Quando arte, no caso cinema, passa a ser considerado mais um entre tantos objetos de aplicação objetiva isso representa um problema. Sem querer entrar na discussão do papel da arte e de sua inserção no mundo do consumo, fica claro que o horizonte social, cada vez menos voltado para a subjetividade, experimentação e liberdade, não combina muito com as intenções da Arte.

Mas a origem dessa discrepância não surgiu agora. É fato que o cinema, a forma de arte com maior apelo popular e mercadológico, é parte integrante do mundo do consumo. Ele é a arte com dupla personalidade, sempre transitando entre arte-pura e mercado, o que afrouxa o debate sobre suas possibilidades fora desse eixo.

Surge então uma questão simples: Se for para consumir, vamos consumir algo ruim? Não, claro que não. E já que é cinema, é arte, a única maneira de se evitar o consumo ruim é entender, analisar, criticar. Produções com alto nível artístico só vão aparecer para consumo se for feito um esforço nesse sentido, do contrário, cinema, como já acontece, é apenas produto desinteressante que se compra apenas e não se usufrui.

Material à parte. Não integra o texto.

-- ==== Sys2Proof/Machine/Regs.lean ====
section
/-! DEFINITION. The register fields of an instruction word (R63, R65): what the splice unit renumbers (R366), and what
packing depends on (R71, R454). -/

namespace Sys2Proof.Machine

open Sys2Proof

/-- The classes of R362's reason 10, in the order of their codes; a scalar-side field is uniform or scalar by its
number. -/
inductive RegClass | uniform | scalar | predicate | xreg | tile | acc | spec | vector
  deriving DecidableEq, Repr

/-- What a field may name. -/
inductive FieldKind | v | side | p | ldp | x | t | a | id
  deriving DecidableEq, Repr

/-- The bits of a field. -/
def FieldKind.bits : FieldKind → Nat
  | .v => 8 | .side => 7 | .p => 4 | .ldp => 3 | .x => 3 | .t => 4 | .a => 5 | .id => 3

/-- A register field of a word: what it names, its lowest bit, how many registers from the one it names are read or
written, and how many are written. `long` says that a long-latency operation writes them, and `guard` that the value is the
guard of a `MODEF`: the splice unit renumbers it (R366), but it is no field of a format, so it counts neither for packing nor for
waits (R454; log entry 62). -/
structure RegField where
  kind : FieldKind
  lo : Nat
  n : Nat := 1
  wr : Nat := 0
  long : Bool := false
  guard : Bool := false
  deriving DecidableEq, Repr

/-- A field that is read. -/
def rd (k : FieldKind) (lo : Nat) (n : Nat := 1) : RegField := { kind := k, lo := lo, n := n }
/-- A field that is written. -/
def wrt (k : FieldKind) (lo : Nat) (n : Nat := 1) : RegField := { kind := k, lo := lo, n := n, wr := n }
/-- A field that a long-latency operation writes. -/
def ret (k : FieldKind) (lo : Nat) (n : Nat := 1) : RegField := { kind := k, lo := lo, n := n, wr := n, long := true }
/-- The offset field of format M (R30). -/
def offField : MOff → List RegField
  | .vec _ => [rd .v 0]
  | .step _ => []

/-- The register words of an atomic's data under a mode: read, and returned (R158). -/
def atomSpan (m : Word) (op : AtomOp) : Nat × Nat :=
  let r := ((atomTy m op).map fun t => atomWidth t / 4).getD 1
  (if op = .cas then 2 * r else r, r)

/-- The register fields of an instruction under a mode (R65, R454). A word that never reaches the groups has none. How many
results a `SHIP.W` or `SHIP.T` writes is known at run time only: for reason 11 of R362 it is taken to write the largest number,
four (R63; DESIGN CHOICE, log entry 67), while packing tracks none of them (R454). -/
def regFields (m : Word) : Instr → List RegField
  | .iadd .. | .isub .. | .imul .. | .imulh .. | .imad .. | .imin .. | .imax .. | .and .. | .or .. | .xor .. | .shl ..
  | .shr .. | .sar .. | .bfe .. | .bfi .. | .lea .. | .fadd .. | .fsub .. | .fmul .. | .fma .. | .fmin .. | .fmax ..
  | .fscale .. | .shfl .. => [wrt .v 16, rd .v 8, rd .v 0]
  | .iaddImm .. | .isubImm .. | .imulImm .. | .imulhImm .. | .iabs .. | .not .. | .andImm .. | .orImm .. | .xorImm ..
  | .shlImm .. | .shrImm .. | .sarImm .. | .clz .. | .popc .. | .brev .. | .mov .. | .fabs .. | .fneg .. | .cvt ..
  | .pack .. | .unpack .. | .shflImm .. | .bcast .. | .redx .. | .scan .. => [wrt .v 16, rd .v 8]
  | .frcp .. | .frsq .. | .fsqrt .. | .fexp2 .. | .flog2 .. | .fsin .. | .fcos .. | .ftanh .. => [ret .v 16, rd .v 8]
  | .sel .. => [wrt .v 16, rd .v 8 2, rd .p 0]
  | .movi .. | .movhi .. => [wrt .v 16]
  | .icmp .. | .fcmp .. => [wrt .p 16, rd .v 8, rd .v 0]
  | .icmpImm .. => [wrt .p 16, rd .v 8]
  | .sadd .. | .ssub .. | .smul .. | .sand .. | .sor .. | .sxor .. | .sshl .. | .sshr .. | .ssar .. =>
    [wrt .side 16, rd .side 8, rd .side 0]
  | .scmp .. => [rd .side 8, rd .side 0]
  | .smov .. => [wrt .side 16, rd .side 8]
  | .smovImm .. | .saddImm .. => [wrt .side 16]
  | .scmpImm .. => [rd .side 16]
  | .mbcnt .. => [wrt .v 16, rd .p 8]
  | .vote .. | .pcnt .. => [wrt .side 16, rd .p 8]
  | .pand .. | .por .. | .pxor .. => [wrt .p 16, rd .p 8, rd .p 0]
  | .pnot .. | .pmov .. | .pfirst .. => [wrt .p 16, rd .p 8]
  | .kmov .. => [wrt .side 16, rd .side 8]
  | .kld .. => [ret .side 16, rd .side 8]
  | .sread .. => [ret .side 16]
  | .swrite .. => [rd .side 16]
  | .brz .. | .brnz .. | .fork .. => [rd .p 20]
  | .ret .. | .setmode .. => [rd .side 8]
  | .modef .guard i => if i.toNat < 16 then [{ kind := .p, lo := 2, guard := true }] else []
  | .ld _ z _ _ o => [ret .v 12 (sizeRegs z), rd .x 9] ++ offField o
  | .st _ z _ _ o => [rd .v 12 (sizeRegs z), rd .x 9] ++ offField o
  | .ldn _ n _ _ o => [ret .v 12 (n.toNat + 1), rd .x 9] ++ offField o
  | .stn _ n _ _ o => [rd .v 12 (n.toNat + 1), rd .x 9] ++ offField o
  | .ldp _ z _ _ o => [ret .v 12 (sizeRegs z), ret .ldp 23, rd .x 9] ++ offField o
  | .atom _ op _ _ _ => [rd .x 16, rd .v 8 (atomSpan m op).1, rd .v 0]
  | .atomr _ op _ _ _ => [rd .x 16, { kind := .v, lo := 8, n := (atomSpan m op).1, wr := (atomSpan m op).2, long := true }, rd .v 0]
  | .preq _ o | .pref _ o | .rcmark _ o => rd .x 9 :: offField o
  | .xlat .. => [ret .x 16, rd .side 8, rd .side 0]
  | .publish .. => [rd .side 8]
  | .xrel .. => [wrt .x 16]
  | .mma .. => [wrt .a 16, rd .t 8, rd .t 0]
  | .mmaq .. => [ret .a 16, rd .side 8]
  | .mmaqs _ _ i => [ret .a 16, rd .side 8] ++ (if i.toNat < 8 then [rd .id 0] else [])
  | .acommit i | .adiscard i => if i.toNat < 8 then [rd .id 0] else []
  | .azero .. => [wrt .a 16]
  | .amov .. | .acvt .. => [wrt .v 16, rd .a 8]
  | .cpy .. => [rd .x 21, rd .x 18, rd .v 8, rd .v 0]
  | .cpg .. => [rd .x 21, rd .x 18, rd .v 8, rd .v 0 2]
  | .cpt .. => [wrt .t 16, rd .x 8, rd .side 0]
  | .cpq .. => [wrt .t 16, rd .t 8, rd .side 0]
  | .cptest .. | .seal .. => [wrt .side 16]
  | .lzopen .. => [ret .side 16, rd .side 8]
  | .lzclose .. => [rd .side 8]
  | .lzres .. | .lzstat .. => [ret .side 16, rd .side 8, rd .side 0]
  | .lzwait .. | .lzfree .. => [rd .side 8, rd .side 0]
  | .cpl _ _ _ n _ => [rd .side 16 (n.toNat + 1), rd .x 13, rd .v 0 2]
  | .shipW a _ _ | .shipT a _ _ _ =>
    [{ kind := .v, lo := 16, n := min 9 (256 - a.toNat), wr := min 4 (256 - a.toNat) }, rd .side 8, rd .x 5]
  | .testk .. => [wrt .p 16]
  | _ => []

/-- The class and the number that a field's value names. -/
def FieldKind.reg (k : FieldKind) (n : Nat) : RegClass × Nat :=
  match k with
  | .v => (.vector, n)
  | .side => if n < 64 then (.scalar, n) else (.uniform, n - 64)
  | .p => (.predicate, n)
  | .ldp => (.predicate, n)
  | .x => (.xreg, n)
  | .t => (.tile, n)
  | .a => (.acc, n)
  | .id => (.spec, n)

/-- The value of a field in a word. -/
def RegField.val (f : RegField) (w : Word) : Nat := field w.toNat (f.lo + f.kind.bits - 1) f.lo
/-- The first register that a field of a word names. -/
def RegField.first (f : RegField) (w : Word) : RegClass × Nat := f.kind.reg (f.val w)
/-- Registers from a first one on. -/
def regRun (r : RegClass × Nat) (n : Nat) : List (RegClass × Nat) := (List.range n).map fun i => (r.1, r.2 + i)

/-- The word with a field's value replaced. -/
def RegField.put (f : RegField) (w : Word) (v : Nat) : Word :=
  BitVec.ofNat 32 (w.toNat - f.val w * 2 ^ f.lo + v % 2 ^ f.kind.bits * 2 ^ f.lo)

/-- The register fields of a word under any of the modes that reach it. -/
def wordFields (ms : List Word) (w : Word) : List RegField :=
  match decode w with
  | none => []
  | some i =>
    match ms with
    | [] => regFields 0x04200000 i
    | m :: r => r.foldl (fun fs x => (fs.zip (regFields x i)).map fun e => if e.1.n < e.2.n then e.2 else e.1) (regFields m i)

/-- The registers that some fields of a word name, and those that its instruction reads unnamed. -/
def fieldRegs (fs : List RegField) (w : Word) : List (RegClass × Nat) :=
  fs.flatMap (fun f => regRun (f.first w) f.n) ++
    (match decode w with
      | some .sret => regRun (.vector, 0) 4
      | _ => [])

/-- The registers that a word names (R366). -/
def wordRegs (ms : List Word) (w : Word) : List (RegClass × Nat) := fieldRegs (wordFields ms w) w

/-- The registers that a word reads or writes for packing and for waits (R454). -/
def packRegs (ms : List Word) (w : Word) : List (RegClass × Nat) := fieldRegs ((wordFields ms w).filter (!·.guard)) w

/-- The registers that a word writes, and those that it writes as a long-latency operation. -/
def wordWrites (ms : List Word) (long : Bool) (w : Word) : List (RegClass × Nat) :=
  (wordFields ms w).flatMap fun f => if long && !f.long then [] else regRun (f.first w) f.wr

end Sys2Proof.Machine
end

A existência da Academia se justifica desse modo. É lá que as questões, tão relevantes para qualquer aprimoramento, devem ser colocadas. Funcionando como um campo aberto para a experimentação de linguagem e o estudo teórico construtivo a faculdade tem importância. A responsabilidade dessa cruzada em busca da total compreensão da arte não é apenas dos acadêmicos, mas eles são os únicos que não têm comprometimento com outra causa além desta.

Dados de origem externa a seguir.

/-- The new number of a register. -/
def Renumber.num (r : Renumber) : RegClass × Nat → Nat
  | (.vector, n) => n + r.vec
  | (.uniform, n) => n + r.uni
  | (.tile, n) => n + r.tile
  | (.acc, n) => n + r.acc
  | (.scalar, n) => mapped r.scalar n
  | (.predicate, n) => mapped r.pred n
  | (.xreg, n) => mapped r.xreg n
  | (.spec, n) => mapped r.spec n

/-- A word of the consumer renumbered. -/
def Renumber.word (r : Renumber) (ms : List Word) (w : Word) : Word :=
  (wordFields ms w).foldl (fun w' f =>
    let x := f.first w
    let n := r.num x
    f.put w' (if f.kind = .side && x.1 = .uniform then 64 + n else n)) w

/-- A mode of the consumer as the fused code holds it: its guard is renumbered. -/
def Renumber.mode (r : Renumber) (m : Word) : Word := gmPut m .guard (mapped r.pred (gmGuard m))

/-- Every register of a class stays within its encoding after renumbering. -/
def fitsClass (regs : List (RegClass × Nat)) (c : RegClass) (off top : Nat) : Bool := (namedOf regs c).all fun n => n + off ≤ top

/-- The renumbering of a pair (R366), or the refusal with reason 9 or 10. -/
def renumber (kp kc : Kernel) (p c : List (Word × List Word)) : Spl Renumber := do
  let regs := fun (l : List (Word × List Word)) => l.flatMap fun e => wordRegs e.2 e.1
  let rp := regs p
  let rc := regs c
  let fields := c.flatMap fun e => (wordFields e.2 e.1).map fun f => (f, e.1)
  let spans := (fields.filter fun e => (e.1.first e.2).1 = .scalar).map fun e =>
    ((e.1.first e.2).2, min e.1.n (64 - (e.1.first e.2).2))
  let ldps := (fields.filter fun e => e.1.kind = .ldp).map fun e => (e.1.first e.2).2
  let free := fun (cls : RegClass) (n : Nat) => (List.range n).filter fun i => !(namedOf rp cls).contains i
  must (kp.vgran + kc.vgran ≤ 32) 9 (kp.vgran + kc.vgran)
  must (kp.kgran + kc.kgran ≤ 8 && fitsClass rc .uniform (8 * kp.kgran) 63) 10 1
  let sc := mapUnits (namedOf rp .scalar) (mergeSpans spans) []
  must sc.isSome 10 2
  let first := usedBelow 8 ldps
  let lo := mapOnto first ((free .predicate 8).filter (· ≠ 0))
  must lo.isSome 10 3
  let taken := (lo.getD []).map (·.2)
  let rest := (usedBelow 16 (namedOf rc .predicate)).filter fun n => n ≠ 0 && !first.contains n
  let hi := mapOnto rest ((free .predicate 16).filter fun n => n ≠ 0 && !taken.contains n)
  must hi.isSome 10 3
  let xs := mapOnto (usedBelow 8 (namedOf rc .xreg)) (free .xreg 8)
  must xs.isSome 10 4
  must (kp.tiles + kc.tiles ≤ 16 && fitsClass rc .tile kp.tiles 15) 10 5
  must (kp.accs + kc.accs ≤ 32 && fitsClass rc .acc kp.accs 31) 10 6
  let ids := mapOnto (usedBelow 8 (namedOf rc .spec)) (free .spec 8)
  must ids.isSome 10 7
  must (fitsClass rc .vector (8 * kp.vgran) 255) 10 8
  .ok { vec := 8 * kp.vgran, uni := 8 * kp.kgran, tile := kp.tiles, acc := kp.accs, scalar := sc.getD [],
        pred := lo.getD [] ++ hi.getD [], xreg := xs.getD [], spec := ids.getD [] }

/-! The fused code (R365, R367, R368). -/

/-- An instruction of the fused code: its word, the original word that it stands for and its part; `ins` says that the
splice unit inserted it, `added` that it is not a copied word; the modes that reach it, in the consumer's or producer's
own numbers, its registers, the labels that stand at it, whether code begins there with nothing pending, and the label
that it branches to. -/
structure Item where
  word : Word
  part : Bool
  orig : Nat := 0
  ins : Bool := false
  added : Bool := false
  regs : List (RegClass × Nat) := []
  writes : List (RegClass × Nat) := []
  labels : List Nat := []
  fresh : Bool := false
  target : Option Nat := none
  deriving DecidableEq, Repr

/-- A label, or an instruction. -/
inductive Piece
  | lab (l : Nat) (fresh : Bool)
  | item (i : Item)
  deriving DecidableEq, Repr

/-- The label of a clause header of a part; the labels below 8 are the joints of the fused code. -/
def hdrLabel (consumer : Bool) (h : Nat) : Nat := 8 + 2 * h + oneIf consumer

/-- Where a branch of a part goes in the fused code (R365): one to the loop goes through the joint before it. -/
def fusedTarget (consumer : Bool) (b : SpliceBody) (h : Nat) : Nat :=
  if h = b.start then (if consumer then 1 else 0)
  else if !consumer && h = b.exit then 3
  else hdrLabel consumer h

/-- An instruction of the fused code from a word, with the registers that it names. -/
def mkItem (ms : List Word) (w : Word) (i : Item) : Item := { i with word := w, regs := packRegs ms w, writes := wordWrites ms true w }

/-- The label at which the fused code is entered: the head of the producer's prologue, or, where that is empty, the joint before
the consumer's (R365). -/
def fusedEntry (b : SpliceBody) (entry : Nat) : Nat := if entry = b.start then 0 else hdrLabel false entry

/-- What stands for a word of a part: its copy, nothing, or the forwarding moves. -/
def pieceOf (consumer : Bool) (b : SpliceBody) (r : Renumber) (fs : List Forward) (ms : List Word) (h i : Nat) (w : Word) : List Piece :=
  if consumer then
    match fs.find? fun f => f.load = i with
    | some f =>
      (List.range f.n).filterMap fun j =>
        (encode (.mov (BitVec.ofNat 8 (f.dst + r.vec + j)) (BitVec.ofNat 8 (f.src + j)))).map fun x =>
          .item (mkItem [] x { word := x, part := true, orig := i, added := true })
    | none => [.item (mkItem ms (r.word ms w) { word := w, part := true, orig := i, target := (branchTo h w).map (fusedTarget true b) })]
  else if fs.any fun f => f.store = i && f.transient then []
  else [.item (mkItem ms w { word := w, part := false, orig := i, target := (branchTo h w).map (fusedTarget false b) })]

/-- The pieces of clauses of a part, without the word `drop`. The entry and the `.global` labels begin with nothing pending (R72); an
entry at the loop's head is none here, as the fused code is entered before the consumer's prologue. -/
def piecesOf (c : SpliceCode) (consumer : Bool) (b : SpliceBody) (r : Renumber) (fs : List Forward) (wm : Tab (List Word))
    (es : List (Nat × Nat)) (drop : Option Nat) : List Piece :=
  es.flatMap fun e =>
    .lab (hdrLabel consumer e.1)
        (c.labels.any (fun l => l.word = e.1 && l.global) || (!consumer && e.1 = c.entry && e.1 != b.start)) ::
      ((c.clauseWords e).filter fun i => some i.1 ≠ drop).flatMap fun i => pieceOf consumer b r fs (wm.look i.1 []) e.1 i.1 i.2

/-- A word that the splice unit inserts. -/
def inserted (i : Instr) (target : Option Nat := none) : List Piece :=
  (encode i).toList.map fun w => .item (mkItem [] w { word := w, part := true, ins := true, added := true, target := target })

/-- A field of a mode. -/
def gmFieldOf (m : Word) (f : GmField) : Nat := field m.toNat (gmShift f + f.width - 1) (gmShift f)
/-- The `MODEF` words of a crossing (R368). -/
def crossing (out into : Word) : List Piece :=
  [GmField.guard, .dtype, .stype, .rnd, .sat, .fin, .fout].flatMap fun f =>
    if gmFieldOf out f = gmFieldOf into f then [] else inserted (.modef f (BitVec.ofNat 16 (gmFieldOf into f)))

/-- The labels gathered at the instructions that they stand at. -/
def attach : List Piece → List Nat → Bool → List Item
  | [], _, _ => []
  | .lab l f :: r, ls, fr => attach r (ls ++ [l]) (fr || f)
  | .item i :: r, ls, fr => { i with labels := ls, fresh := fr } :: attach r [] false

/-- The original word that each inserted word stands for: the one that follows it (R371). -/
def origins : List Item → List Item
  | [] => []
  | i :: r =>
    let r' := origins r
    (match i.ins, r' with
      | true, n :: _ => { i with part := n.part, orig := n.orig }
      | _, _ => i) :: r'

/-- The fused code before it is packed (R365). Its labels are its entry and the targets of its branches. -/
def fuse (p c : SpliceCode) (bp bc : SpliceBody) (r : Renumber) (fs : List Forward) (tp tc : Tab (List Word)) (mp mc : Word × Word) :
    List Item :=
  let wp := p.wordModes tp
  let wc := c.wordModes tc
  let part := fun (x : SpliceCode) (f : Nat → Bool) => x.clauses.filter fun e => f e.1
  let ps := fun (f : Nat → Bool) (d : Option Nat) => piecesOf p false bp r fs wp (part p f) d
  let cs := fun (f : Nat → Bool) (d : Option Nat) => piecesOf c true bc r fs wc (part c f) d
  let back := bp.last.1 + bp.last.2
  let cmode := r.mode mc.1
  let smov := if (c.instrs.flatMap fun i => wordRegs (wc.look i.1 []) i.2).contains (.scalar, 0) then
    inserted (.smovImm (BitVec.ofNat 6 (mapped r.scalar 0)) 0x4000) else []
  let pieces :=
    ps (fun h => h < bp.start) none ++
    .lab 0 (p.entry = bp.start) :: crossing mp.1 0x04200000 ++ smov ++ cs (fun h => h < bc.start) none ++
    .lab 1 false :: crossing cmode mp.1 ++ .lab 2 false :: ps bp.has (some back) ++
    crossing mp.1 cmode ++ cs bc.has (some (bc.last.1 + bc.last.2)) ++
    crossing cmode mp.1 ++
    (let w := p.word back
     .item (mkItem (wp.look back []) w { word := w, part := false, orig := back, target := some 2 }) ::
    .lab 3 false :: inserted (.br 0) (some 4)) ++
    .lab 4 false :: crossing mp.1 (r.mode mc.2) ++ cs (fun h => bc.exit ≤ h) none
  let items := origins (attach pieces [] false)
  let used := fusedEntry bp p.entry :: items.filterMap (·.target)
  items.map fun (i : Item) => { i with labels := i.labels.filter used.contains }

/-! Packing (R71, R72). -/

/-- A long-latency operation whose flag is pending: the flag, its place in the text and its destinations. -/
structure PackOp where
  flag : Nat
  order : Nat
  regs : List (RegClass × Nat)
  deriving DecidableEq, Repr

/-- A packed clause: its instructions, the flags it waits on, its two flags, and the flags that are pending at its end. -/
structure Packed where
  items : List Item
  waits : List Nat := []
  sets : List Nat := []
  pend : List Nat := []
  deriving DecidableEq, Repr

/-- The packer's state. -/
structure Packer where
  done : List Packed := []
  cur : Packed := { items := [] }
  ops : List PackOp := []
  order : Nat := 0
  deriving DecidableEq, Repr

/-- The flag of the next long-latency operation (R72). -/
def Packer.flag (k : Packer) : Nat :=
  match (List.range 12).find? fun f => !(k.ops.any fun o => o.flag = f) with
  | some f => f
  | none => ((sortBy (fun o => o.order) k.ops).head?.map (·.flag)).getD 0

/-- The clause that is being packed ends. -/
def Packer.close (k : Packer) : Packer :=
  if k.cur.items.isEmpty then k
  else { k with done := k.done ++ [{ k.cur with pend := (k.ops.map (·.flag)).eraseDups }], cur := { items := [] } }

/-- An instruction packed. -/
def Packer.add (k : Packer) (i : Item) : Packer :=
  let deps := ((k.ops.filter fun o => o.regs.any i.regs.contains).map (·.flag)).eraseDups
  let long := wordIsLong i.word
  let brk := !i.labels.isEmpty || (k.cur.items.getLast?.map fun x => wordTransfers x.word).getD false || k.cur.items.length ≥ 16 ||
    (long && k.cur.sets.length ≥ 2) || !deps.isEmpty
  let k :=
    if k.cur.items.isEmpty || brk then
      let k := k.close
      if i.labels.isEmpty then
        { k with cur := { items := [], waits := deps }, ops := k.ops.filter fun o => !deps.contains o.flag }
      else { k with cur := { items := [] }, ops := [] }
    else k
  let k := { k with cur := { k.cur with items := k.cur.items ++ [i] }, order := k.order + 1 }
  if long then
    let f := k.flag
    { k with cur := { k.cur with sets := k.cur.sets ++ [f] }, ops := k.ops ++ [{ flag := f, order := k.order, regs := i.writes }] }
  else k

/-- The last word of a clause is a word after which control does not fall through (R72). -/
def Packed.stops (c : Packed) : Bool :=
  (c.items.getLast?.map fun i => wordIs (fun x => match x with
    | .br _ => true
    | .exit => true
    | .ret _ => true
    | _ => false) i.word).getD false

/-- The flags that a clause at a label waits on: those pending at the ends of the clauses before it (R72). A `.global` label waits on
none, also where clauses of the fused code come before it: of R72's two sentences that meet there, the model takes the one that
has such a label begin with nothing pending (DESIGN CHOICE, log entry 67). -/
def labelWaits (cs : List Packed) (n : Nat) (c : Packed) : List Nat :=
  match c.items with
  | [] => []
  | i :: _ =>
    if i.labels.isEmpty then c.waits
    else if i.fresh then []
    else
      let before := match n with
        | 0 => []
        | m + 1 => match cs[m]? with
          | some b => if b.stops then [] else b.pend
          | none => []
      before ++ cs.flatMap fun b => if b.items.any fun x => x.target.any i.labels.contains then b.pend else []

/-- The items packed into clauses (R71, R72). -/
def pack (is : List Item) : List Packed :=
  let cs := (is.foldl Packer.add {}).close.done
  cs.zipIdx.map fun e => { e.1 with waits := labelWaits cs e.2 e.1 }

/-- The header of a packed clause (R18, R71). -/
def Packed.header (c : Packed) : Word :=
  let w := (c.waits.eraseDups.map fun f => 2 ^ (16 + f)).sum
  let bar := (c.items.getLast?.map fun i => wordIs isBarrier i.word).getD false
  BitVec.ofNat 32 ((c.items.length - 1) * 2 ^ 28 + w + c.sets.getD 0 15 * 2 ^ 12 + c.sets.getD 1 15 * 2 ^ 8 + oneIf bar * 2 ^ 6)

/-- The headers' places. -/
def headerPlaces (cs : List Packed) : List Nat :=
  (cs.foldl (fun (st : List Nat × Nat) c => (st.1 ++ [st.2], st.2 + c.items.length + 1)) ([], 0)).1

/-- The place of a label. -/
def labelPlace (cs : List (Packed × Nat)) (l : Nat) : Nat :=
  ((cs.find? fun e => e.1.items.head?.any fun i => i.labels.contains l).map (·.2)).getD 0

/-- The offset of a branch (R31). -/
def branchField (w : Word) (from_ dest : Nat) : Word :=
  BitVec.ofNat 32 (w.toNat - w.toNat % 2 ^ 20 + wrapTo 20 ((dest : Int) - (from_ : Int)))

/-- An entry of the origin map (R371). -/
def originWord (part added : Bool) (orig : Nat) : Nat := oneIf part * 2 ^ 31 + oneIf added * 2 ^ 30 + orig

Cinema na universidade é vital para o seu próprio desenvolvimento. O debate que lá ocorre tem poder de gerar conhecimento suficiente para colocar em xeque essa necessidade de consumo a qual está atrelado ou então confirmá-la. Seja qual for a escolha, ela tem que ser pensada e discutida até o esgotamento antes de virar uma conclusão. A faculdade é um possível caminho para se chegar à essência do que é o Cinema, ajudando-o a encontrar a sua verdadeira vocação nesse mundo confuso que talvez não saiba ainda muito bem o que fazer com ele.